Extracted entries |
-- ==== Sys2Proof/Laws/SysWnTime.lean ====
section
/-! SUPPORT. The operations of Machine/WnTime.lean that leave the system page. -/

namespace Sys2Proof.Machine

open Sys2Proof

/-- `showRem` leaves the system page. -/
theorem y_showRem (s : State) : SysKept s (State.showRem s) := by
  unfold State.showRem
  repeat' first
    | with_reducible exact SysKept.refl _
    | with_reducible assumption
    | ((with_reducible refine SysKept.wset ?_ ?_); rotate_left; (first | decide | exact Nat.le_add_right_of_le (by decide) | exact Nat.le_add_right_of_le (Nat.le_add_right_of_le (by decide))))

/-- `ramp` leaves the system page. -/
theorem y_ramp (s : State) : SysKept s (State.ramp s) := by
  unfold State.ramp
  repeat' first
    | with_reducible exact SysKept.refl _
    | with_reducible assumption
    | (extract_lets +onlyGivenNames x; refine SysKept.cut (s := s) (u := x) ?_ ?_; rotate_left; all_goals first | (intro _; clear_value x) | subst x)
    | (extract_lets +onlyGivenNames x; clear_value x)
    | with_reducible refine (k_modMer ..).sys (by decide) ?_
    | ((with_reducible refine SysKept.wset ?_ ?_); rotate_left; (first | decide | exact Nat.le_add_right_of_le (by decide) | exact Nat.le_add_right_of_le (Nat.le_add_right_of_le (by decide))))

/-- `checkSplit` leaves the system page. -/
theorem y_checkSplit (s : State) : SysKept s (State.checkSplit s) := by
  unfold State.checkSplit
  repeat' first
    | with_reducible exact SysKept.refl _
    | with_reducible assumption
    | (extract_lets +onlyGivenNames x; refine SysKept.cut (s := s) (u := x) ?_ ?_; rotate_left; all_goals first | (intro _; clear_value x) | subst x)
    | (extract_lets +onlyGivenNames x; clear_value x)
    | ((with_reducible refine SysKept.wset ?_ ?_); rotate_left; (first | decide | exact Nat.le_add_right_of_le (by decide) | exact Nat.le_add_right_of_le (Nat.le_add_right_of_le (by decide))))
    | with_reducible refine SysKept.ite ?_ ?_
    | split

/-- `frameBoundary` leaves the system page. -/
theorem y_frameBoundary (span : Nat) (meas : Nat) (loop : Option Int) (s : State) : SysKept s (State.frameBoundary span meas loop s) := by
  unfold State.frameBoundary
  repeat' first
    | with_reducible exact SysKept.refl _
    | with_reducible assumption
    | (extract_lets +onlyGivenNames x; refine SysKept.cut (s := s) (u := x) ?_ ?_; rotate_left; all_goals first | (intro _; clear_value x) | subst x)
    | (extract_lets +onlyGivenNames x; clear_value x)
    | with_reducible refine (y_checkSplit ..).step ?_
    | with_reducible refine (k_sendAnchor ..).sys (by decide) ?_
    | with_reducible refine (k_latchAnchor ..).sys (by decide) ?_
    | with_reducible refine (y_ramp ..).step ?_
    | with_reducible refine (k_slewAccount ..).sys (by decide) ?_
    | with_reducible refine (y_showRem ..).step ?_
    | with_reducible refine (k_modMer ..).sys (by decide) ?_
    | ((with_reducible refine SysKept.wset ?_ ?_); rotate_left; (first | decide | exact Nat.le_add_right_of_le (by decide) | exact Nat.le_add_right_of_le (Nat.le_add_right_of_le (by decide))))
    | with_reducible refine SysKept.ite ?_ ?_
    | split

/-- `applyStep` leaves the system page. -/
theorem y_applyStep (s : State) : SysKept s (State.applyStep s) := by
  unfold State.applyStep
  repeat' first
    | with_reducible exact SysKept.refl _
    | with_reducible assumption
    | (extract_lets +onlyGivenNames x; refine SysKept.cut (s := s) (u := x) ?_ ?_; rotate_left; all_goals first | (intro _; clear_value x) | subst x)
    | (extract_lets +onlyGivenNames x; clear_value x)
    | with_reducible refine (k_setLate ..).sys (by decide) ?_
    | with_reducible refine (k_modMer ..).sys (by decide) ?_
    | ((with_reducible refine SysKept.wsets ?_ ?_); rotate_left; (((repeat refine List.forall_mem_cons.2 ⟨by dsimp only; first | decide | exact Nat.le_add_right_of_le (by decide) | exact Nat.le_add_right_of_le (Nat.le_add_right_of_le (by decide)), ?_⟩); (intro _ h; cases h))))
    | with_reducible refine SysKept.ite ?_ ?_
    | with_reducible refine SysKept.foldl _ ?_ (fun _ _ _ => ?_)
    | split

/-- `setMerState` leaves the system page. -/
theorem y_setMerState (n : Nat) (s : State) : SysKept s (State.setMerState n s) := by
  unfold State.setMerState
  repeat' first
    | with_reducible exact SysKept.refl _
    | with_reducible assumption
    | ((with_reducible refine SysKept.wsets ?_ ?_); rotate_left; (((repeat refine List.forall_mem_cons.2 ⟨by dsimp only; first | decide | exact Nat.le_add_right_of_le (by decide) | exact Nat.le_add_right_of_le (Nat.le_add_right_of_le (by decide)), ?_⟩); (intro _ h; cases h))))

/-- `enterMerHoldover` leaves the system page. -/
theorem y_enterMerHoldover (s : State) : SysKept s (State.enterMerHoldover s) := by
  unfold State.enterMerHoldover
  repeat' first
    | with_reducible exact SysKept.refl _
    | with_reducible assumption
    | with_reducible refine (y_setMerState ..).step ?_
    | with_reducible refine (k_modMer ..).sys (by decide) ?_
    | split

/-- `leaveMerHoldover` leaves the system page. -/
theorem y_leaveMerHoldover (s : State) : SysKept s (State.leaveMerHoldover s) := by
  unfold State.leaveMerHoldover
  repeat' first
    | with_reducible exact SysKept.refl _
    | with_reducible assumption
    | with_reducible refine (y_showRem ..).step ?_
    | with_reducible refine (k_modMer ..).sys (by decide) ?_
    | with_reducible refine SysKept.ite ?_ ?_
    | split

/-- `enterAcquiring` leaves the system page. -/
theorem y_enterAcquiring (s : State) : SysKept s (State.enterAcquiring s) := by
  unfold State.enterAcquiring
  repeat' first
    | with_reducible exact SysKept.refl _
    | with_reducible assumption
    | with_reducible refine (y_leaveMerHoldover ..).step ?_
    | with_reducible refine (y_setMerState ..).step ?_
    | with_reducible refine (k_modMer ..).sys (by decide) ?_

/-- `writeSrc` leaves the system page. -/
theorem y_writeSrc (v : Nat) (s : State) : SysKept s (State.writeSrc v s) := by
  unfold State.writeSrc
  repeat' first
    | with_reducible exact SysKept.refl _
    | with_reducible assumption
    | (extract_lets +onlyGivenNames x; refine SysKept.cut (s := s) (u := x) ?_ ?_; rotate_left; all_goals first | (intro _; clear_value x) | subst x)
    | (extract_lets +onlyGivenNames x; clear_value x)
    | with_reducible refine (y_enterAcquiring ..).step ?_
    | with_reducible refine (y_leaveMerHoldover ..).step ?_
    | with_reducible refine (y_setMerState ..).step ?_
    | ((with_reducible refine SysKept.wset ?_ ?_); rotate_left; (first | decide | exact Nat.le_add_right_of_le (by decide) | exact Nat.le_add_right_of_le (Nat.le_add_right_of_le (by decide))))
    | with_reducible refine SysKept.ite ?_ ?_
    | split

/-- `adjCancel` leaves the system page. -/
theorem y_adjCancel (s : State) : SysKept s (State.adjCancel s) := by
  unfold State.adjCancel
  repeat' first
    | with_reducible exact SysKept.refl _
    | with_reducible assumption
    | with_reducible refine (y_showRem ..).step ?_
    | with_reducible refine (k_modMer ..).sys (by decide) ?_
    | with_reducible refine SysKept.ite ?_ ?_
    | split

/-- `relock` leaves the system page. -/
theorem y_relock (s : State) : SysKept s (State.relock s) := by
  unfold State.relock
  repeat' first
    | with_reducible exact SysKept.refl _
    | with_reducible assumption
    | with_reducible refine (y_enterAcquiring ..).step ?_
    | with_reducible refine SysKept.ite ?_ ?_
    | split

/-- `lock` leaves the system page. -/
theorem y_lock (s : State) : SysKept s (State.lock s) := by
  unfold State.lock
  repeat' first
    | with_reducible exact SysKept.refl _
    | with_reducible assumption
    | with_reducible refine (y_setMerState ..).step ?_
    | with_reducible refine SysKept.ite ?_ ?_
    | split

/-- `writeMerCtrl` leaves the system page. -/
theorem y_writeMerCtrl (v : Nat) (s : State) : SysKept s (State.writeMerCtrl v s) := by
  unfold State.writeMerCtrl
  repeat' first
    | with_reducible exact SysKept.refl _
    | with_reducible assumption
    | (extract_lets +onlyGivenNames x; refine SysKept.cut (s := s) (u := x) ?_ ?_; rotate_left; all_goals first | (intro _; clear_value x) | subst x)
    | (extract_lets +onlyGivenNames x; clear_value x)
    | with_reducible refine (y_lock ..).step ?_
    | with_reducible refine (y_relock ..).step ?_
    | with_reducible refine (y_adjCancel ..).step ?_
    | with_reducible refine (k_writeStep ..).sys (by decide) ?_
    | with_reducible refine (y_writeSrc ..).step ?_
    | ((with_reducible refine SysKept.wset ?_ ?_); rotate_left; (first | decide | exact Nat.le_add_right_of_le (by decide) | exact Nat.le_add_right_of_le (Nat.le_add_right_of_le (by decide))))
    | with_reducible refine SysKept.ite ?_ ?_
    | split

/-- `writeAdj` leaves the system page. -/
theorem y_writeAdj (v : Nat) (s : State) : SysKept s (State.writeAdj v s) := by
  unfold State.writeAdj
  repeat' first
    | with_reducible exact SysKept.refl _
    | with_reducible assumption
    | with_reducible refine (y_showRem ..).step ?_
    | with_reducible refine (k_modMer ..).sys (by decide) ?_
    | with_reducible refine SysKept.ite ?_ ?_
    | split

/-- `writeStepNs` leaves the system page. -/
theorem y_writeStepNs (v : Nat) (s : State) : SysKept s (State.writeStepNs v s) := by
  unfold State.writeStepNs
  repeat' first
    | with_reducible exact SysKept.refl _
    | with_reducible assumption
    | ((with_reducible refine SysKept.wset ?_ ?_); rotate_left; (first | decide | exact Nat.le_add_right_of_le (by decide) | exact Nat.le_add_right_of_le (Nat.le_add_right_of_le (by decide))))
    | with_reducible refine SysKept.ite ?_ ?_
    | split

/-- `writeDatumCfg` leaves the system page. -/
theorem y_writeDatumCfg (v : Nat) (s : State) : SysKept s (State.writeDatumCfg v s) := by
  unfold State.writeDatumCfg
  repeat' first
    | with_reducible exact SysKept.refl _
    | with_reducible assumption
    | (extract_lets +onlyGivenNames x; refine SysKept.cut (s := s) (u := x) ?_ ?_; rotate_left; all_goals first | (intro _; clear_value x) | subst x)
    | (extract_lets +onlyGivenNames x; clear_value x)
    | ((with_reducible refine SysKept.wset ?_ ?_); rotate_left; (first | decide | exact Nat.le_add_right_of_le (by decide) | exact Nat.le_add_right_of_le (Nat.le_add_right_of_le (by decide))))
    | with_reducible refine SysKept.ite ?_ ?_
    | split

/-- `commitParent` leaves the system page. -/
theorem y_commitParent (v : Nat) (s : State) : SysKept s (State.commitParent v s) := by
  unfold State.commitParent
  repeat' first
    | with_reducible exact SysKept.refl _
    | with_reducible assumption
    | (extract_lets +onlyGivenNames x; refine SysKept.cut (s := s) (u := x) ?_ ?_; rotate_left; all_goals first | (intro _; clear_value x) | subst x)
    | (extract_lets +onlyGivenNames x; clear_value x)
    | with_reducible refine (y_enterMerHoldover ..).step ?_
    | with_reducible refine (k_modMer ..).sys (by decide) ?_
    | ((with_reducible refine SysKept.wset ?_ ?_); rotate_left; (first | decide | exact Nat.le_add_right_of_le (by decide) | exact Nat.le_add_right_of_le (Nat.le_add_right_of_le (by decide))))
    | with_reducible refine SysKept.ite ?_ ?_
    | split

/-- `showTx` leaves the system page. -/
theorem y_showTx (s : State) : SysKept s (State.showTx s) := by
  unfold State.showTx
  repeat' first
    | with_reducible exact SysKept.refl _
    | with_reducible assumption
    | ((with_reducible refine SysKept.wset ?_ ?_); rotate_left; (first | decide | exact Nat.le_add_right_of_le (by decide) | exact Nat.le_add_right_of_le (Nat.le_add_right_of_le (by decide))))

/-- `txAgeOut` leaves the system page. -/
theorem y_txAgeOut (s : State) : SysKept s (State.txAgeOut s) := by
  unfold State.txAgeOut
  repeat' first
    | with_reducible exact SysKept.refl _
    | with_reducible assumption
    | (extract_lets +onlyGivenNames x; refine SysKept.cut (s := s) (u := x) ?_ ?_; rotate_left; all_goals first | (intro _; clear_value x) | subst x)
    | (extract_lets +onlyGivenNames x; clear_value x)
    | with_reducible refine (y_showTx ..).step ?_
    | with_reducible refine (k_modMer ..).sys (by decide) ?_
    | ((with_reducible refine SysKept.wadd ?_ ?_); rotate_left; (first | decide | exact Nat.le_add_right_of_le (by decide) | exact Nat.le_add_right_of_le (Nat.le_add_right_of_le (by decide))))
    | ((with_reducible refine SysKept.wset ?_ ?_); rotate_left; (first | decide | exact Nat.le_add_right_of_le (by decide) | exact Nat.le_add_right_of_le (Nat.le_add_right_of_le (by decide))))
    | with_reducible refine SysKept.ite ?_ ?_
    | split

/-- `txArrive` leaves the system page. -/
theorem y_txArrive (x : TxStamp) (s : State) : SysKept s (State.txArrive x s) := by
  unfold State.txArrive
  repeat' first
    | with_reducible exact SysKept.refl _
    | with_reducible assumption
    | (extract_lets +onlyGivenNames x; refine SysKept.cut (s := s) (u := x) ?_ ?_; rotate_left; all_goals first | (intro _; clear_value x) | subst x)
    | (extract_lets +onlyGivenNames x; clear_value x)
    | with_reducible refine (y_txAgeOut ..).step ?_
    | with_reducible refine (y_showTx ..).step ?_
    | with_reducible refine (k_modMer ..).sys (by decide) ?_
    | ((with_reducible refine SysKept.wadd ?_ ?_); rotate_left; (first | decide | exact Nat.le_add_right_of_le (by decide) | exact Nat.le_add_right_of_le (Nat.le_add_right_of_le (by decide))))
    | ((with_reducible refine SysKept.wset ?_ ?_); rotate_left; (first | decide | exact Nat.le_add_right_of_le (by decide) | exact Nat.le_add_right_of_le (Nat.le_add_right_of_le (by decide))))
    | with_reducible refine SysKept.ite ?_ ?_
    | split

/-- `txHead` leaves the system page. -/
theorem y_txHead (s : State) : SysKept s (State.txHead s) := by
  unfold State.txHead
  repeat' first
    | with_reducible exact SysKept.refl _
    | with_reducible assumption
    | ((with_reducible refine SysKept.wsets ?_ ?_); rotate_left; (((repeat refine List.forall_mem_cons.2 ⟨by dsimp only; first | decide | exact Nat.le_add_right_of_le (by decide) | exact Nat.le_add_right_of_le (Nat.le_add_right_of_le (by decide)), ?_⟩); (intro _ h; cases h))))
    | split

/-- `txRead` leaves the system page. -/
theorem y_txRead (s : State) : SysKept s (State.txRead s) := by
  unfold State.txRead
  repeat' first
    | with_reducible exact SysKept.refl _
    | with_reducible assumption
    | (extract_lets +onlyGivenNames x; refine SysKept.cut (s := s) (u := x) ?_ ?_; rotate_left; all_goals first | (intro _; clear_value x) | subst x)
    | (extract_lets +onlyGivenNames x; clear_value x)
    | with_reducible refine (y_txHead ..).step ?_
    | with_reducible refine (y_showTx ..).step ?_
    | with_reducible refine (k_modMer ..).sys (by decide) ?_
    | ((with_reducible refine SysKept.wsets ?_ ?_); rotate_left; (((repeat refine List.forall_mem_cons.2 ⟨by dsimp only; first | decide | exact Nat.le_add_right_of_le (by decide) | exact Nat.le_add_right_of_le (Nat.le_add_right_of_le (by decide)), ?_⟩); (intro _ h; cases h))))
    | split

end Sys2Proof.Machine
end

What the task asks | Match on "writeMerCtrl" and report each line of the data above that has it.

Solution to this exercise |
/-- `writeMerCtrl` leaves the system page. -/
theorem y_writeMerCtrl (v : Nat) (s : State) : SysKept s (State.writeMerCtrl v s) := by
  unfold State.writeMerCtrl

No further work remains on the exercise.